Besides being an overhead nightmare, it's not very efficient. Most of the models aren't moving at a given time. It also messes with my lighting setup, since the light doesn't interact properly when I translate the view. I'd like to just throw them all into a display list or VBO or something and just push the entire thing to the card. However, it's not apparent how I should do this...

One approach would be to just transform all the stones by hand on the CPU, put the world-space vertices in a VBO and render that. This would allow me to sort the rendering on material instead of position, which would save state changes.

I know I should test it first and profile, but I'm just asking for a ballpark guess here: would it be totally insane to have one dynamic VBO with all the stones (say 4000 polys), and possibly changing it every frame?
Quote this message in a reply
Sage
Posts: 1,199
Joined: 2004.10
Post: #2
Is it really that bad right now? I mean, have you profiled it to see if it's really the rendering of the stones that's causing whatever performance hit you're perceiving?

I was rendering at least 100 models with hundreds of vertices each, plus terrain and atmospheric effects on my g4 with a 5200 and got about 30 to 45 fps. Now, I kept each model's geometry on the card via display lists, but otherwise my approach was basically the same. Push the model's transform, render, pop matrix.

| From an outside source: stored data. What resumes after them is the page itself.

-- ==== Sys2Proof/Machine/Flags.lean ====
section
/-! DEFINITION. Conditions, carries and class words: what the instructions that write predicates compute (R84, R93, R99,
R100, R110). The device has no other flags (R31). -/

namespace Sys2Proof.Machine

/-- COND of `cmp` and `cmpi` (R93) on the integers compared. -/
def intCond (cond : Nat) (a b : Int) : Bool :=
  match cond with
  | 0 => a = b
  | 1 => a ≠ b
  | 2 => a < b
  | 3 => a ≤ b
  | 4 => a > b
  | _ => a ≥ b

/-- BOP of `cmp` and `fcmp` (R93): the combination with the predicate source. -/
def combine (bop : Nat) (c p : Bool) : Bool :=
  match bop with
  | 0 => c && p
  | 1 => c || p
  | _ => c != p

/-- COND of `fcmp` (R99): −0 equals +0, and a NaN is unordered with every value. -/
def floatCond (cond : Nat) (a b : Val) : Bool :=
  let uno := a.isNan || b.isNan
  let k := a.compare b
  match cond with
  | 0 => !uno && k = 0
  | 1 => uno || k ≠ 0
  | 2 => !uno && k < 0
  | 3 => !uno && k ≤ 0
  | 4 => !uno && k > 0
  | 5 => !uno && k ≥ 0
  | 6 => !uno
  | 7 => uno
  | 8 => uno || k < 0
  | 9 => uno || k ≤ 0
  | 10 => uno || k > 0
  | 11 => uno || k ≥ 0
  | _ => uno || k = 0

/-- The sum and carry out of `addc` (R84). -/
def addCarry (a b : Word) (ci : Bool) : Word × Bool :=
  let t := a.toNat + b.toNat + ci.toNat
  (BitVec.ofNat 32 t, decide (2 ^ 32 ≤ t))

/-- The difference and borrow out of `subb` (R84). -/
def subBorrow (a b : Word) (ci : Bool) : Word × Bool :=
  let t : Int := (a.toNat : Int) - b.toNat - ci.toNat
  (BitVec.ofInt 32 t, decide (t < 0))

/-- The number of the one bit that `fclass` sets (R100), for the formats of TY 8 to 10. -/
def classBit (f : Fmt) (code : Nat) : Nat :=
  let c := code % 2 ^ f.bits
  let neg := decide (f.signBit ≤ c)
  let mag := c % f.signBit
  let ex := mag / 2 ^ f.frac
  let fr := mag % 2 ^ f.frac
  if f.maxCode < mag then
    (if fr = 0 then (if neg then 2 else 9) else if fr < 2 ^ (f.frac - 1) then 0 else 1)
  else if ex = 0 then
    (if fr = 0 then (if neg then 5 else 6) else if neg then 4 else 7)
  else if neg then 3 else 8

end Sys2Proof.Machine
end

Regarding incremental update in a VBO -- I'd stay away from that. Unless you keep an untransformed copy of each model somewhere else in RAM, you'll get progressive geometric deformation due to float errors. If I were going to take the one-big-vbo approach, I'd see if I couldn't use a vertex shader to perform the transformation. I'd use a vertex attribute to provide a transformation matrix for each vertex, or a vec4 representing a quaternion.
Quote this message in a reply
Oldtimer
Posts: 834
Joined: 2002.09
Post: #3
Yeah, I ran it through the GL profiler and the top four calls are CGLFlushDrawable (no big surprise), glBegin, glVertex3f and glPopAttrib, with all of the other immediate mode calls lining up below.
[Image: immediatemode.png]
Now that's a case for ditching immediate mode if I ever saw one... Wink

I tried putting the stones in display lists, but I just dropped a frame per second or two, and glCallLists appeared high up in the profile instead.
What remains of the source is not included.